BEIJING - The gate to the theater complex opened only to those in possession of a printed invitation to the event within: a dress rehearsal for a dance adaptation of “Jin Ping Mei,” or “The Golden Lotus.”
The veil of caution that surrounded the rehearsal is par for the course with any adaptation of “Jin Ping Mei,” a Ming dynasty novel usually prefaced with adjectives like “pornographic” and “notorious.” It has been banned in China because of its explicit sex by successive governments, starting with the Kangxi Emperor in 1687.
Creating a production that cannot be performed in China proper (the piece had its premiere in March at the Hong Kong Arts Festival, which commissioned it) might seem a questionable strategy for the Beijing Dance Theater, a fledgling private company that depends on sponsorship.
It is, however, in keeping with the fierce sense of artistic freedom of the troupe’s director, Wang Yuanyuan, and her strong belief in the company’s obligation to make socially relevant works.
“ ‘Jin Ping Mei’ was written in the Ming dynasty, in a rotten society,” Ms.
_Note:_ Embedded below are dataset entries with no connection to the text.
/-! ### PC, SP, the registers and the flags -/

@[simp] theorem State.advance_regs (s : State) (n : Word) : (s.advance n).regs = s.regs := rfl
@[simp] theorem State.advance_flags (s : State) (n : Word) : (s.advance n).flags = s.flags := rfl
@[simp] theorem State.advance_sp (s : State) (n : Word) : (s.advance n).sp = s.sp := rfl
@[simp] theorem State.advance_pc (s : State) (n : Word) : (s.advance n).pc = s.pc + n := rfl
@[simp] theorem State.advance_int (s : State) (n : Word) : (s.advance n).int = s.int := rfl
@[simp] theorem State.advance_sod (s : State) (n : Word) : (s.advance n).sod = s.sod := rfl
@[simp] theorem State.advance_halted (s : State) (n : Word) : (s.advance n).halted = s.halted := rfl
@[simp] theorem State.advance_mem (s : State) (n : Word) : (s.advance n).mem = s.mem := rfl
@[simp] theorem State.advance_env (s : State) (n : Word) : (s.advance n).env = s.env := rfl
@[simp] theorem State.advance_byteAt (s : State) (n : Word) (x : Word) : (s.advance n).byteAt x = s.byteAt x := rfl
@[simp] theorem State.advance_kindAt (s : State) (n : Word) (x : Word) : (s.advance n).kindAt x = s.kindAt x := rfl
@[simp] theorem State.setPc_regs (s : State) (a : Word) : (s.setPc a).regs = s.regs := rfl
@[simp] theorem State.setPc_flags (s : State) (a : Word) : (s.setPc a).flags = s.flags := rfl
@[simp] theorem State.setPc_sp (s : State) (a : Word) : (s.setPc a).sp = s.sp := rfl
@[simp] theorem State.setPc_pc (s : State) (a : Word) : (s.setPc a).pc = a := rfl
@[simp] theorem State.setPc_int (s : State) (a : Word) : (s.setPc a).int = s.int := rfl
@[simp] theorem State.setPc_sod (s : State) (a : Word) : (s.setPc a).sod = s.sod := rfl
@[simp] theorem State.setPc_halted (s : State) (a : Word) : (s.setPc a).halted = s.halted := rfl
@[simp] theorem State.setPc_mem (s : State) (a : Word) : (s.setPc a).mem = s.mem := rfl
@[simp] theorem State.setPc_env (s : State) (a : Word) : (s.setPc a).env = s.env := rfl
@[simp] theorem State.setPc_byteAt (s : State) (a : Word) (x : Word) : (s.setPc a).byteAt x = s.byteAt x := rfl
@[simp] theorem State.setPc_kindAt (s : State) (a : Word) (x : Word) : (s.setPc a).kindAt x = s.kindAt x := rfl
@[simp] theorem State.setSp_regs (s : State) (a : Word) : (s.setSp a).regs = s.regs := rfl
@[simp] theorem State.setSp_flags (s : State) (a : Word) : (s.setSp a).flags = s.flags := rfl
@[simp] theorem State.setSp_sp (s : State) (a : Word) : (s.setSp a).sp = a := rfl
@[simp] theorem State.setSp_pc (s : State) (a : Word) : (s.setSp a).pc = s.pc := rfl
@[simp] theorem State.setSp_int (s : State) (a : Word) : (s.setSp a).int = s.int := rfl
@[simp] theorem State.setSp_sod (s : State) (a : Word) : (s.setSp a).sod = s.sod := rfl
@[simp] theorem State.setSp_halted (s : State) (a : Word) : (s.setSp a).halted = s.halted := rfl
@[simp] theorem State.setSp_mem (s : State) (a : Word) : (s.setSp a).mem = s.mem := rfl
@[simp] theorem State.setSp_env (s : State) (a : Word) : (s.setSp a).env = s.env := rfl
@[simp] theorem State.setSp_byteAt (s : State) (a : Word) (x : Word) : (s.setSp a).byteAt x = s.byteAt x := rfl
@[simp] theorem State.setSp_kindAt (s : State) (a : Word) (x : Word) : (s.setSp a).kindAt x = s.kindAt x := rfl
@[simp] theorem State.setReg_regs (s : State) (r : Reg) (v : Byte) : (s.setReg r v).regs = s.regs.set r v := rfl
@[simp] theorem State.setReg_flags (s : State) (r : Reg) (v : Byte) : (s.setReg r v).flags = s.flags := rfl
@[simp] theorem State.setReg_sp (s : State) (r : Reg) (v : Byte) : (s.setReg r v).sp = s.sp := rfl
@[simp] theorem State.setReg_pc (s : State) (r : Reg) (v : Byte) : (s.setReg r v).pc = s.pc := rfl
@[simp] theorem State.setReg_int (s : State) (r : Reg) (v : Byte) : (s.setReg r v).int = s.int := rfl
@[simp] theorem State.setReg_sod (s : State) (r : Reg) (v : Byte) : (s.setReg r v).sod = s.sod := rfl
@[simp] theorem State.setReg_halted (s : State) (r : Reg) (v : Byte) : (s.setReg r v).halted = s.halted := rfl
@[simp] theorem State.setReg_mem (s : State) (r : Reg) (v : Byte) : (s.setReg r v).mem = s.mem := rfl
@[simp] theorem State.setReg_env (s : State) (r : Reg) (v : Byte) : (s.setReg r v).env = s.env := rfl
@[simp] theorem State.setReg_byteAt (s : State) (r : Reg) (v : Byte) (x : Word) : (s.setReg r v).byteAt x = s.byteAt x := rfl
@[simp] theorem State.setReg_kindAt (s : State) (r : Reg) (v : Byte) (x : Word) : (s.setReg r v).kindAt x = s.kindAt x := rfl
@[simp] theorem State.setFlags_regs (s : State) (f : Flags) : (s.setFlags f).regs = s.regs := rfl
@[simp] theorem State.setFlags_flags (s : State) (f : Flags) : (s.setFlags f).flags = f := rfl
@[simp] theorem State.setFlags_sp (s : State) (f : Flags) : (s.setFlags f).sp = s.sp := rfl
@[simp] theorem State.setFlags_pc (s : State) (f : Flags) : (s.setFlags f).pc = s.pc := rfl
@[simp] theorem State.setFlags_int (s : State) (f : Flags) : (s.setFlags f).int = s.int := rfl
@[simp] theorem State.setFlags_sod (s : State) (f : Flags) : (s.setFlags f).sod = s.sod := rfl
@[simp] theorem State.setFlags_halted (s : State) (f : Flags) : (s.setFlags f).halted = s.halted := rfl
@[simp] theorem State.setFlags_mem (s : State) (f : Flags) : (s.setFlags f).mem = s.mem := rfl
@[simp] theorem State.setFlags_env (s : State) (f : Flags) : (s.setFlags f).env = s.env := rfl
@[simp] theorem State.setFlags_byteAt (s : State) (f : Flags) (x : Word) : (s.setFlags f).byteAt x = s.byteAt x := rfl
@[simp] theorem State.setFlags_kindAt (s : State) (f : Flags) (x : Word) : (s.setFlags f).kindAt x = s.kindAt x := rfl
@[simp] theorem State.setPair_flags (s : State) (p : RegPair) (w : Word) : (s.setPair p w).flags = s.flags := by cases p <;> rfl
@[simp] theorem State.setPair_pc (s : State) (p : RegPair) (w : Word) : (s.setPair p w).pc = s.pc := by cases p <;> rfl
@[simp] theorem State.setPair_int (s : State) (p : RegPair) (w : Word) : (s.setPair p w).int = s.int := by cases p <;> rfl
@[simp] theorem State.setPair_sod (s : State) (p : RegPair) (w : Word) : (s.setPair p w).sod = s.sod := by cases p <;> rfl
@[simp] theorem State.setPair_halted (s : State) (p : RegPair) (w : Word) : (s.setPair p w).halted = s.halted := by cases p <;> rfl
@[simp] theorem State.setPair_mem (s : State) (p : RegPair) (w : Word) : (s.setPair p w).mem = s.mem := by cases p <;> rfl
@[simp] theorem State.setPair_env (s : State) (p : RegPair) (w : Word) : (s.setPair p w).env = s.env := by cases p <;> rfl
@[simp] theorem State.setPair_byteAt (s : State) (p : RegPair) (w : Word) (x : Word) : (s.setPair p w).byteAt x = s.byteAt x := by cases p <;> rfl
@[simp] theorem State.setPair_kindAt (s : State) (p : RegPair) (w : Word) (x : Word) : (s.setPair p w).kindAt x = s.kindAt x := by cases p <;> rfl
Wang said. “But the social phenomenon is the same now. People will do anything for money and they want everything quickly.”
At the center of “Jin Ping Mei” is the antihero, the insatiable and corrupt Ximen Qing.
When a lone woman - the equally infamous Pan Jinlian - passes by and stops to watch an orgy he is staging, she catches Ximen’s attention. He chases her home, and they dance a scene of passionate lovemaking, with Pan refusing to stop even when her benighted husband, the dwarf Wu Dalang, appears at the window. When the enraged Wu enters his home, the couple murder him, and Pan runs off to become Ximen’s fifth (but not final) wife, setting the stage for a tale of familial intrigue and debauchery that has enthralled readers for centuries.
Indeed, though “Jin Ping Mei” is set in the commercially prosperous Northern Song dynasty, it has been viewed as a richly embroidered critique of contemporary corruption and greed since it first appeared around 1595.
Its author used a pen name - the Scoffing Scholar of Lanling - and his true identity is unknown. Tradition attributes the work to the Confucian scholar Wang Shicheng, who is said to have dashed off the 1,600-page novel in six weeks to get revenge on the decadent Yen Shifan, the son of the man he blamed for his father’s death.
Wang Shicheng created the character of Ximen Qing to satirize Yen, and then sent him the manuscript as a gift, after rubbing grains of poison into the corner of each page so that Yen would slowly ingest them when he wet his finger in his mouth to turn the pages. Yen is said to have read voraciously to the end ? and then dropped dead.
“If you are only seeking money, you will take the wrong road and you will never return,” Ms. Wang said. “You have to maintain your purity. I will do whatever I need to preserve my own integrity.”